- [WHAT YOU NEED TO DO]:
Count every line below that holds "lean". The answer is the number alone.

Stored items
::::::::

-- ==== Sys2Proof/Machine/Registers.lean ====
section
/-!
DEFINITION. The set-up registers (R451 to R453, Table 16.1): their addresses, widths, fields, access types (R17) and
reset values, one table for each block, and raw access to their values. A register holds its reset value until it is
written. Fields whose Reset column says Start or Fuse are views of the state (Machine/Views.lean).
-/

namespace Sys2Proof.Machine

/-- Access types (R17); `cnt` is a companion counter, which only a write of zero clears (R20). -/
inductive Acc where
  | rw | ro | w1c | w1s | rws | ros | wo | cnt
  deriving DecidableEq, Repr

/-- A field: low bit, length, access, reset value. -/
structure Fld where
  lo : Nat
  len : Nat
  acc : Acc
  rst : Nat
  deriving DecidableEq, Repr

/-- A register, or an array of `count` registers `stride` bytes apart. `lock` marks those whose writes are ignored while
the device is RUNNING (R21), `staged` those of Table 16.4. -/
structure Reg where
  off : Nat
  stride : Nat
  count : Nat
  width : Nat
  lock : Bool
  staged : Bool
  flds : List Fld
  deriving DecidableEq, Repr

/-- Blocks of Table 16.1. -/
inductive Blk where
  | til | vec | seq | syn | stmd | stm | mem | shc | upd | lnk | pwr | thm | clk | sec | gen | cfg | evt
  deriving DecidableEq, Repr

/-- Base address, distance between instances and number of instances (Table 16.1). -/
def Blk.place : Blk → Nat × Nat × Nat
  | .til => (0xFF0001000000, 0x10000, 96)
  | .vec => (0xFF0001001000, 0x10000, 96)
  | .seq => (0xFF0001002000, 0x10000, 96)
  | .syn => (0xFF0000100000, 0x20000, 4)
  | .stmd => (0xFF0000070000, 0x0, 1)
  | .stm => (0xFF0001003000, 0x10000, 96)
  | .mem => (0xFF0000060000, 0x0, 1)
  | .shc => (0xFF0000110000, 0x20000, 4)
  | .upd => (0xFF0000090000, 0x0, 1)
  | .lnk => (0xFF0000080000, 0x0, 1)
  | .pwr => (0xFF0000030000, 0x0, 1)
  | .thm => (0xFF0000040000, 0x0, 1)
  | .clk => (0xFF0000050000, 0x0, 1)
  | .sec => (0xFF00000A0000, 0x0, 1)
  | .gen => (0xFF0000000000, 0x0, 1)
  | .cfg => (0xFF0000010000, 0x0, 1)
  | .evt => (0xFF0000020000, 0x0, 1)

/-- Registers of the TIL block. -/
def tilRegs : List Reg :=
  [⟨0x0, 0x0, 1, 32, true, false, [⟨0, 1, .rw, 1⟩, ⟨1, 1, .rw, 1⟩, ⟨2, 1, .rw, 0⟩]⟩,
   ⟨0x8, 0x0, 1, 64, false, false, [⟨0, 32, .ro, 0xffffffff⟩, ⟨32, 6, .ro, 0x20⟩]⟩,
   ⟨0x10, 0x0, 1, 32, false, false, [⟨0, 5, .ro, 0⟩, ⟨5, 1, .ro, 0⟩, ⟨6, 1, .ro, 0⟩]⟩,
   ⟨0x18, 0x0, 1, 32, true, true, [⟨0, 3, .rw, 0⟩, ⟨3, 5, .rw, 0⟩, ⟨8, 5, .rw, 0⟩]⟩,
   ⟨0x20, 0x0, 1, 32, false, false, [⟨0, 1, .w1c, 0⟩, ⟨1, 1, .w1c, 0⟩]⟩,
   ⟨0x24, 0x0, 1, 32, false, false, [⟨0, 32, .cnt, 0⟩]⟩,
   ⟨0x28, 0x0, 1, 32, false, false, [⟨0, 32, .cnt, 0⟩]⟩,
   ⟨0x30, 0x0, 1, 32, false, false, [⟨0, 5, .ro, 0⟩, ⟨5, 5, .ro, 0⟩, ⟨10, 5, .ro, 0⟩, ⟨15, 1, .ro, 0⟩]⟩,
   ⟨0x38, 0x0, 1, 64, false, false, [⟨0, 64, .ro, 0⟩]⟩,
   ⟨0x40, 0x0, 1, 64, false, false, [⟨0, 64, .ro, 0⟩]⟩,
   ⟨0x48, 0x0, 1, 64, false, false, [⟨0, 64, .ro, 0⟩]⟩,
   ⟨0x100, 0x4, 32, 32, false, false, [⟨0, 5, .ro, 0⟩, ⟨5, 1, .ro, 0⟩, ⟨6, 1, .ro, 0⟩, ⟨8, 5, .ro, 0⟩, ⟨13, 1, .ro, 0⟩, ⟨14, 1, .ro, 0⟩, ⟨15, 1, .ro, 0⟩]⟩]

/-- Registers of the VEC block. -/
def vecRegs : List Reg :=
  [⟨0x0, 0x40, 4, 32, false, false, [⟨0, 1, .w1c, 0⟩, ⟨1, 1, .w1c, 0⟩, ⟨2, 1, .w1c, 0⟩]⟩,
   ⟨0x4, 0x40, 4, 32, false, false, [⟨0, 32, .cnt, 0⟩]⟩,
   ⟨0x8, 0x40, 4, 32, false, false, [⟨0, 32, .cnt, 0⟩]⟩,
   ⟨0xc, 0x40, 4, 32, false, false, [⟨0, 32, .cnt, 0⟩]⟩,
   ⟨0x10, 0x40, 4, 32, false, false, [⟨0, 11, .ro, 0⟩, ⟨11, 8, .ro, 0⟩, ⟨19, 1, .ro, 0⟩, ⟨20, 1, .ro, 0⟩]⟩,
   ⟨0x18, 0x40, 4, 64, false, false, [⟨0, 64, .ro, 0⟩]⟩]

/-- Registers of the SEQ block. -/
def seqRegs : List Reg :=
  [⟨0x0, 0x0, 1, 32, false, false, [⟨0, 1, .w1c, 0⟩, ⟨1, 1, .w1c, 0⟩, ⟨2, 1, .w1c, 0⟩]⟩,
   ⟨0x4, 0x0, 1, 32, false, false, [⟨0, 32, .cnt, 0⟩]⟩,
   ⟨0x8, 0x0, 1, 32, false, false, [⟨0, 32, .cnt, 0⟩]⟩,
   ⟨0xc, 0x0, 1, 32, false, false, [⟨0, 32, .cnt, 0⟩]⟩,
   ⟨0x10, 0x0, 1, 64, false, false, [⟨0, 64, .ro, 0⟩]⟩,
   ⟨0x18, 0x0, 1, 32, false, false, [⟨0, 9, .ro, 0⟩]⟩,
   ⟨0x20, 0x0, 1, 64, false, false, [⟨0, 16, .ro, 0⟩, ⟨16, 8, .ro, 0⟩, ⟨24, 7, .ro, 0⟩, ⟨31, 1, .ro, 0⟩, ⟨32, 32, .ro, 0⟩]⟩,
   ⟨0x28, 0x0, 1, 32, true, false, [⟨0, 10, .rw, 0x40⟩]⟩]

/-- Registers of the SYN block. -/
def synRegs : List Reg :=
  [⟨0x0, 0x0, 1, 32, false, false, [⟨0, 1, .w1c, 0⟩, ⟨1, 1, .w1c, 0⟩, ⟨2, 1, .w1c, 0⟩]⟩,
   ⟨0x4, 0x0, 1, 32, false, false, [⟨0, 32, .cnt, 0⟩]⟩,
   ⟨0x8, 0x0, 1, 32, false, false, [⟨0, 32, .cnt, 0⟩]⟩,
   ⟨0xc, 0x0, 1, 32, false, false, [⟨0, 32, .cnt, 0⟩]⟩]

/-- Registers of the device-wide STM block. -/
def stmdRegs : List Reg :=
  [⟨0x0, 0x0, 1, 32, true, false, [⟨0, 1, .rw, 0⟩]⟩,
   ⟨0x8, 0x0, 1, 64, true, false, [⟨12, 36, .rw, 0⟩]⟩,
   ⟨0x10, 0x0, 1, 64, true, false, [⟨12, 36, .rw, 0⟩]⟩,
   ⟨0x18, 0x0, 1, 64, true, true, [⟨4, 44, .rw, 0⟩]⟩,
   ⟨0x20, 0x0, 1, 32, true, true, [⟨0, 11, .rw, 0⟩]⟩,
   ⟨0x28, 0x0, 1, 32, false, false, [⟨0, 1, .w1c, 0⟩]⟩,
   ⟨0x2c, 0x0, 1, 32, false, false, [⟨0, 32, .cnt, 0⟩]⟩,
   ⟨0x30, 0x0, 1, 64, false, false, [⟨12, 36, .ro, 0⟩, ⟨48, 3, .ro, 0⟩, ⟨51, 3, .ro, 0⟩, ⟨63, 1, .ro, 0⟩]⟩]

/-- Registers of the STM block. -/
def stmRegs : List Reg :=
  [⟨0x0, 0x0, 1, 32, false, false, [⟨0, 1, .w1c, 0⟩, ⟨1, 1, .w1c, 0⟩, ⟨2, 1, .w1c, 0⟩]⟩,
   ⟨0x4, 0x0, 1, 32, false, false, [⟨0, 32, .cnt, 0⟩]⟩,
   ⟨0x8, 0x0, 1, 32, false, false, [⟨0, 32, .cnt, 0⟩]⟩,
   ⟨0xc, 0x0, 1, 32, false, false, [⟨0, 32, .cnt, 0⟩]⟩,
   ⟨0x10, 0x0, 1, 64, false, false, [⟨12, 36, .ro, 0⟩, ⟨48, 3, .ro, 0⟩, ⟨51, 3, .ro, 0⟩, ⟨63, 1, .ro, 0⟩]⟩,
   ⟨0x18, 0x0, 1, 32, false, false, [⟨0, 7, .ro, 0⟩]⟩]

/-- Registers of the MEM block. -/
def memRegs : List Reg :=
  [⟨0x0, 0x0, 1, 32, false, false, [⟨0, 1, .w1c, 0⟩, ⟨1, 1, .w1c, 0⟩, ⟨2, 1, .w1c, 0⟩, ⟨3, 1, .w1c, 0⟩, ⟨4, 1, .w1c, 0⟩, ⟨5, 1, .w1c, 0⟩, ⟨6, 1, .w1c, 0⟩]⟩,
   ⟨0x4, 0x0, 1, 32, false, false, [⟨0, 32, .cnt, 0⟩]⟩,
   ⟨0x8, 0x0, 1, 32, false, false, [⟨0, 32, .cnt, 0⟩]⟩,
   ⟨0xc, 0x0, 1, 32, false, false, [⟨0, 32, .cnt, 0⟩]⟩,
   ⟨0x10, 0x0, 1, 32, false, false, [⟨0, 32, .cnt, 0⟩]⟩,
   ⟨0x14, 0x0, 1, 32, false, false, [⟨0, 32, .cnt, 0⟩]⟩,
   ⟨0x18, 0x0, 1, 32, false, false, [⟨0, 32, .cnt, 0⟩]⟩,
   ⟨0x1c, 0x0, 1, 32, false, false, [⟨0, 32, .cnt, 0⟩]⟩,
   ⟨0x20, 0x0, 1, 64, false, false, [⟨0, 48, .ro, 0⟩]⟩,
   ⟨0x28, 0x0, 1, 64, false, false, [⟨0, 10, .ro, 0⟩, ⟨16, 8, .ro, 0⟩, ⟨24, 8, .ro, 0⟩, ⟨32, 8, .ro, 0⟩, ⟨40, 8, .ro, 0⟩]⟩,
   ⟨0x40, 0x8, 10, 64, false, false, [⟨0, 64, .ro, 0⟩]⟩,
   ⟨0xa0, 0x8, 10, 64, false, true, [⟨0, 64, .rw, 0⟩]⟩] ++
  [⟨0x100, 0x0, 1, 32, true, false, [⟨0, 8, .rw, 0x18⟩, ⟨8, 1, .rw, 1⟩]⟩,
   ⟨0x104, 0x0, 1, 32, true, false, [⟨0, 4, .rw, 4⟩]⟩,
   ⟨0x108, 0x0, 1, 32, false, false, [⟨0, 10, .rw, 0⟩]⟩,
   ⟨0x110, 0x0, 1, 64, false, false, [⟨0, 2, .ro, 0⟩, ⟨2, 6, .ro, 0x30⟩, ⟨8, 6, .ro, 0⟩, ⟨14, 6, .ro, 0⟩, ⟨20, 12, .ro, 0⟩, ⟨32, 32, .ro, 0⟩]⟩,
   ⟨0x118, 0x0, 1, 64, false, false, [⟨8, 40, .ro, 0⟩, ⟨48, 10, .ro, 0⟩, ⟨63, 1, .ro, 0⟩]⟩,
   ⟨0x120, 0x0, 1, 32, true, false, [⟨0, 10, .rw, 0⟩, ⟨10, 1, .w1s, 0⟩, ⟨11, 1, .ro, 0⟩, ⟨12, 1, .ro, 0⟩]⟩,
   ⟨0x128, 0x0, 1, 64, false, false, [⟨0, 8, .ro, 0⟩, ⟨8, 8, .ro, 0⟩, ⟨16, 8, .ro, 0⟩, ⟨24, 8, .ro, 0⟩, ⟨32, 8, .ro, 0⟩, ⟨40, 1, .ro, 0⟩, ⟨41, 1, .ro, 0⟩, ⟨42, 8, .ro, 0⟩, ⟨50, 2, .ro, 0⟩]⟩]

::::::::

- [YOUR RESPONSE]:
2